Management is seeing continued momentum onboarding new office products customers and remains bullish on the growth potential in the hospitality supplies market.
The trajectory of the business is improving, and we expect ODPBS will exit the year with strong momentum, and on a path to revenue growth and stronger profitability in 2026.

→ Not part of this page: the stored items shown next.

/-! ## Loads and stores (12 R238, R239) -/

/-- The hardware-managed area of the acting cell as an LD reads it; none outside the readable regions (11 R226). -/
def State.hwRead (s : State) (off n : Nat) : Option Nat :=
  let c := s.here
  if off < 0xF1000 then
    match c.am.find ((off - Config.hwArea) / 64) with
    | some e => some (e.image / 2 ^ (8 * (off % 64)) % 2 ^ (8 * n))
    | none => some 0
  else if off < 0xF1100 then
    some ((c.chans[(off - 0xF1000) / 16]?.getD .unused).image / 2 ^ (8 * (off % 16)) % 2 ^ (8 * n))
  else if 0xF2000 ≤ off ∧ off < 0xF6000 then
    some ((c.bins.getD ((off - 0xF2000) / 16) 0).toNat / 2 ^ (8 * (off % 16)) % 2 ^ (8 * n))
  else none

/-! ## Event lines (16 R331-R334) -/

/-- An event line that has not been configured. -/
def Line.off : Line where
  cfg := 0
  kind := .off
  arrivals := 0
  phase := 0
  closed := 0
  busy := false
  set := false
  waiters := []

/-- An event line by 16 * cluster + line. -/
def State.line (s : State) (key : Nat) : Line := (s.lines.find key).getD .off

/-- Put an event line back. -/
def State.setLine (s : State) (key : Nat) (l : Line) : State := { s with lines := s.lines.put key l }

/-- The lowest cell of a cluster (01 R12). -/
def clusterCell (cl : Nat) : Nat := 2 * (cl % 12) + Config.cols * (4 * (cl / 12))

/-- The parent of a line, as its configuration names it (16 Table 16.7). -/
def State.lineParent (s : State) (key : Nat) (l : Line) : Option Nat :=
  if fld l.cfg 32 32 = 1 then
    some (16 * clusterOf ((s.launchOf (clusterCell (key / 16))).physIdx (fld l.cfg 46 37)) + fld l.cfg 36 33)
  else none

/-- The scope of a line's accesses (16 R333). -/
def Line.scope (l : Line) : Scope := if l.kind = .barrier ∧ fld l.cfg 32 32 = 1 then .device else .cluster

/-- A store of the fibre to a line has not been applied. -/
def State.storePending (s : State) (fid key : Nat) : Bool :=
  s.net.any (fun m =>
    match m.body with
    | .eventStore w _ cl line _ _ => w.fid == fid && 16 * cl + line.val == key
    | _ => false)

/-- A fibre that waits at a line goes on with a value, and its L1 acquires. -/
def State.lineWake (s : State) (w : Asker) (v : Word) (acq : Scope) : State :=
  let f := (s.cell w.cell).fibre w.slot
  match f.status with
  | .parked (.event _ rd len) _ =>
    if f.body.fid = w.fid then
      (s.acqL1 w.cell acq).updCell w.cell (fun c =>
        let g := f.body.g.set rd v
        c.setFibre w.slot { f with body := { f.body with g := g }.past len, status := .ready, parkSeq := none })
    else s
  | _ => s

/-- Release the fibres of the phases of a BARRIER line that are complete (16 R334). -/
def State.lineRelease (s : State) (key : Nat) : State :=
  let l := s.line key
  let go := l.waiters.filter (fun w => w.phase ≤ l.phase)
  let s1 := s.setLine key { l with waiters := l.waiters.filter (fun w => !decide (w.phase ≤ l.phase)) }
  go.foldl (fun s w => s.lineWake w.who (w64 w.phase) l.scope) s1

/-- The lines whose parent is a line. -/
def State.lineChildren (s : State) (key : Nat) : List Nat :=
  (s.lines.filter (fun e => e.2.kind = .barrier ∧ s.lineParent e.1 e.2 = some key)).map Prod.fst

/-- A phase of a line is released: its fibres go on, and the release goes down to every child line (16 R334). -/
def State.linePhase (s : State) (key : Nat) : State :=
  (s.lineChildren key).foldl (fun s k => s.send (.line key) (.line k) .control (.lineRelease k)) (s.lineRelease key)

/-- A BARRIER line counts an arrival; the n-th completes its phase, or sends one arrival to the parent (16 R334). -/
def State.lineArrive (s : State) (key : Nat) : State :=
  let l := s.line key
  if l.arrivals + 1 < fld l.cfg 31 16 then s.setLine key { l with arrivals := l.arrivals + 1 }
  else
    match s.lineParent key l with
    | none =>
      (s.setLine key { l with arrivals := 0, closed := l.closed + 1, phase := l.closed + 1 }).linePhase key
    | some p =>
      (s.setLine key { l with arrivals := 0, closed := l.closed + 1 }).send (.line key) (.line p) .control
        (.lineArrive p)

/-- Data that a load delivers: extended, or a POISON trap, or 1 under D.P (12 R238). -/
def State.loadDone (s : State) (d : GReg) (z : LdSize) (a : Word) (x : Nat) (bad : Bool) (len lat : Nat) : State :=
  if bad then (if z = .dp then s.writeRd d 1 len lat else s.trap cPOISON a)
  else s.writeRd d (z.extend x) len lat

/-- LD of an EVENT address (16 R331-R334): after the fibre's own earlier stores to the line, and for an arrival after
its earlier accesses (the arrival releases). A load of an OFF line traps with APERTURE. -/
def State.eventLoad (s : State) (a : Word) (d : GReg) (line : Fin 16) (cfg : Bool) (len : Nat) : State :=
  let c := s.cur.cell
  let key := 16 * clusterOf c + line.val
  let l := s.line key
  let again := s.park (.retry .outst0 7 a)
  if s.storePending s.fibre.body.fid key then again
  else if cfg then s.takeSeq.writeRd d (if l.kind = .off then 0 else l.cfg) len 4
  else
    match l.kind with
    | .off => s.trap cAPERTURE a
    | .barrier =>
      if s.fibre.body.outst ≠ 0 then again
      else
        let w : LineWaiter := { who := s.asker, phase := l.closed + 1 }
        let s1 := (s.relL1 l.scope).takeSeq.park (.event a d len)
        (s1.setLine key { l with waiters := l.waiters ++ [w] }).newId.lineArrive key
    | .mutex =>
      if l.busy then
        ((s.takeSeq.park (.event a d len)).setLine key
          { l with waiters := l.waiters ++ [{ who := s.asker, phase := 0 }] }).newId
      else ((s.setLine key { l with busy := true }).acqL1 c .cluster).takeSeq.writeRd d 0 len 4
    | .event =>
      if l.set then (s.acqL1 c .cluster).takeSeq.writeRd d 1 len 4
      else
        ((s.takeSeq.park (.event a d len)).setLine key
          { l with waiters := l.waiters ++ [{ who := s.asker, phase := 0 }] }).newId

/-- LD of a size at an address; `home` when it is performed at the home (12 R238, R240). -/
def State.load (s : State) (d : GReg) (z : LdSize) (a : Word) (home : Bool) (acq : Option Scope) (events : Bool)
    (len : Nat) : State :=
  let n := z.bytes
  let acquired (s : State) : State := match acq with
    | some sc => s.acqL1 s.cur.cell sc
    | none => s
  match s.resolveHere a n with
  | some (.spad c off) =>
    if c = s.cur.cell ∧ Config.hwArea ≤ off ∧ a.toNat % n = 0 then
      match s.hwRead off n with
      | some x => (acquired s).loadDone d z a x false len 4
      | none => s.trap cAPERTURE a
    else
      match s.checkMem a n false with
      | .error c => s.trap c a
      | .ok (.own off) =>
        (if s.here.spad.bad off n ∧ z ≠ .dp then s else acquired s).loadDone d z a (s.here.spad.read off n)
          (s.here.spad.bad off n) len 4
      | .ok (.far p) => s.waitMem a p (.load z home) (some d) z acq len
      | .ok (.event _ _) => s.trap cAPERTURE a
  | _ =>
    match s.checkMem a n (events && z == .d) with
    | .error c => s.trap c a
    | .ok (.far p) => s.waitMem a p (.load z home) (some d) z acq len
    | .ok (.event line cfg) => s.eventLoad a d line cfg len
    | .ok (.own _) => s

/-- LD (12 R238). -/
def execLd (i : BitVec 16) (d a : GReg) (z : LdSize) (s : State) : Host.Outcome State Fault Refusal :=
  .next (s.load d z (s.g a + dispW i) false none true 4)

/-- Compact LDD (06 Table 6.6). -/
def execLddC16 (a b : GReg) (d : BitVec 4) (s : State) : Host.Outcome State Fault Refusal :=
  .next (s.load a .d (s.g b + d.setWidth 64 * 8) false none true 2)

/-- A configuration value passes the checks of 16 R332 and Table 16.7. -/
def lineCfgOk (l : Launch) (v : Word) : Bool :=
  let kind := fld v 1 0
  fld v 63 47 = 0 && fld v 15 2 = 0 &&
  (if kind = 1 then
    fld v 31 16 != 0 &&
    (fld v 32 32 = 0 || (decide (fld v 46 37 < l.w * l.h) && wholeCluster l (l.physIdx (fld v 46 37))))
   else fld v 31 16 = 0 && fld v 32 32 = 0)

/-- ST.D to an EVENT address (16 R331, R332): a bad configuration traps at issue, any other store is posted. -/
def State.eventStore (s : State) (v : Word) (line : Fin 16) (cfg : Bool) (len : Nat) : State :=
  if cfg ∧ !lineCfgOk s.myLaunch v then s.trap cILLEGAL v
  else if Config.maxOutst ≤ s.fibre.body.outst then s.park (.retry .outstLow 15 (w64 s.fibre.body.outst))
  else
    let who := s.asker
    let seq := s.here.reqseq
    (((s.takeSeq).send (.cell s.cur.cell) (.cell s.cur.cell) .control
        (.eventStore who seq (clusterOf s.cur.cell) line cfg v)).updFibre
      (fun f => { f with body := f.body.post seq })).finish len 1

/-- Perform a store into the executing cell's scratchpad. -/
def State.ownStore (s : State) (off n x : Nat) : State :=
  s.updHere (fun c => { c with spad := c.spad.write off n x false })

/-- ST of `n` bytes (12 R239); `home` when it is performed at the home (12 R236, R240). -/
def State.store (s : State) (n : Nat) (a v : Word) (home events : Bool) (len : Nat) : State :=
  match s.checkMem a n events with
  | .error c => s.trap c a
  | .ok (.own off) => (s.ownStore off n v.toNat).finish len 1
  | .ok (.far p) => s.postMemLen a p (.store n v home) len
  | .ok (.event line cfg) => s.eventStore v line cfg len

/-- ST (12 R239). -/
def execSt (i : BitVec 16) (d a : GReg) (z : StSize) (s : State) : Host.Outcome State Fault Refusal :=
  .next (s.store z.bytes (s.g a + dispW i) (s.g d) false true 4)

/-- Compact STD (06 Table 6.6). -/
def execStdC16 (a b : GReg) (d : BitVec 4) (s : State) : Host.Outcome State Fault Refusal :=
  .next (s.store 8 (s.g b + d.setWidth 64 * 8) (s.g a) false true 2)

/-- LDACQ (12 R240). -/
def execLdacq (c : Scope) (i : BitVec 13) (d a : GReg) (s : State) : Host.Outcome State Fault Refusal :=
  .next (s.load d .d (s.g a + disp13W i) c.wide (some c) false 4)

/-- STREL (12 R240). -/
def execStrel (c : Scope) (i : BitVec 13) (d a : GReg) (s : State) : Host.Outcome State Fault Refusal :=
  let x := s.g a + disp13W i
  let v := s.g d
  .next (
    match s.checkMem x 8 false with
    | .error e => s.trap e x
    | .ok _ => s.released c (fun s => s.store 8 x v c.wide false 4))

/-! ## Full/empty operations (12 R242, R243) -/

/-- What a full/empty operation does to a word of a scratchpad when it need not wait: the scratchpad and the value it
answers; none when it must wait. -/
def Spad.feOp (p : Spad) (off : Nat) (f : FeFn) (v : Word) : Option (Spad × Word) :=
  match f with
  | .take => if p.tag off then some (p.setTag off false, w64 (p.read off 8)) else none
  | .peek => if p.tag off then some (p, w64 (p.read off 8)) else none
  | .tag => some (p, boolW (p.tag off))
  | .put => if p.tag off then none else some ((p.write off 8 v.toNat false).setTag off true, 0)
  | .force => some ((p.write off 8 v.toNat false).setTag off true, 0)
  | .clear => some (p.setTag off false, 0)

/-- TAKE and PEEK of a poisoned word trap with POISON (12 R242). -/
def FeFn.checksPoison : FeFn → Bool
  | .take | .peek => true
  | _ => false

/-- The mode of a request that waits. -/
def FeWait.fn : FeWait → FeFn
  | .take => .take
  | .peek => .peek
  | .put => .put

/-- The wait that an operation makes. -/
def FeFn.wait? : FeFn → Option FeWait
  | .take => some .take
  | .peek => some .peek
  | .put => some .put
  | _ => none

/-- The body of a fibre in a slot by its name: the running one, or the one in its trap frame. -/
def Fibre.has (f : Fibre) (fid : Nat) : Bool := f.body.fid == fid

/-- A parked fibre of a cell receives the answer of its request: rd is written, the L1 acquires, and the word ends. -/
def State.wakeWith (s : State) (w : Asker) (rd : Option GReg) (v : Word) (acq : Option Scope) (len : Nat) : State :=
  let s1 := match acq with
    | some sc => s.acqL1 w.cell sc
    | none => s
  s1.updCell w.cell (fun c =>
    let f := c.fibre w.slot
    let g := match rd with
      | some d => f.body.g.set d v
      | none => f.body.g
    c.setFibre w.slot { f with body := { f.body with g := g }.past len, status := .ready, parkSeq := none })

/-- A fibre that waits takes an exact trap at its word (12 R237). -/
def State.trapAt (s : State) (c slot : Nat) (cls sub : Nat) (detail : Word) : State :=
  let b := ((s.cell c).fibre slot).body
  s.takeTrap c slot b cls sub detail 0 b.pc b.pc 0

/-- The party is a fibre of a cell of this device. -/
def State.owns (s : State) (owner : Nat) (w : Asker) : Bool := w.cell == owner && w.dev == s.device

As management has taken the necessary restructuring actions to stabilize the profitability of the retail segment. We expect the turnaround in ODPBS will drive stronger operating leverage and earnings growth than is implied in the stock's discounted high-single digit earnings multiple.
Cash conversion is improving. After declining sharply in 2024, free cash flow (FCF) has rebounded in the first half of 2025 and management is projecting at least $115 of FCF (excluding restructuring charges) for the year.
The company ended 2Q:25 with net debt of just $68 million. Given the company's improved cash conversion, ODP is on track to exit the year with approximately zero net debt.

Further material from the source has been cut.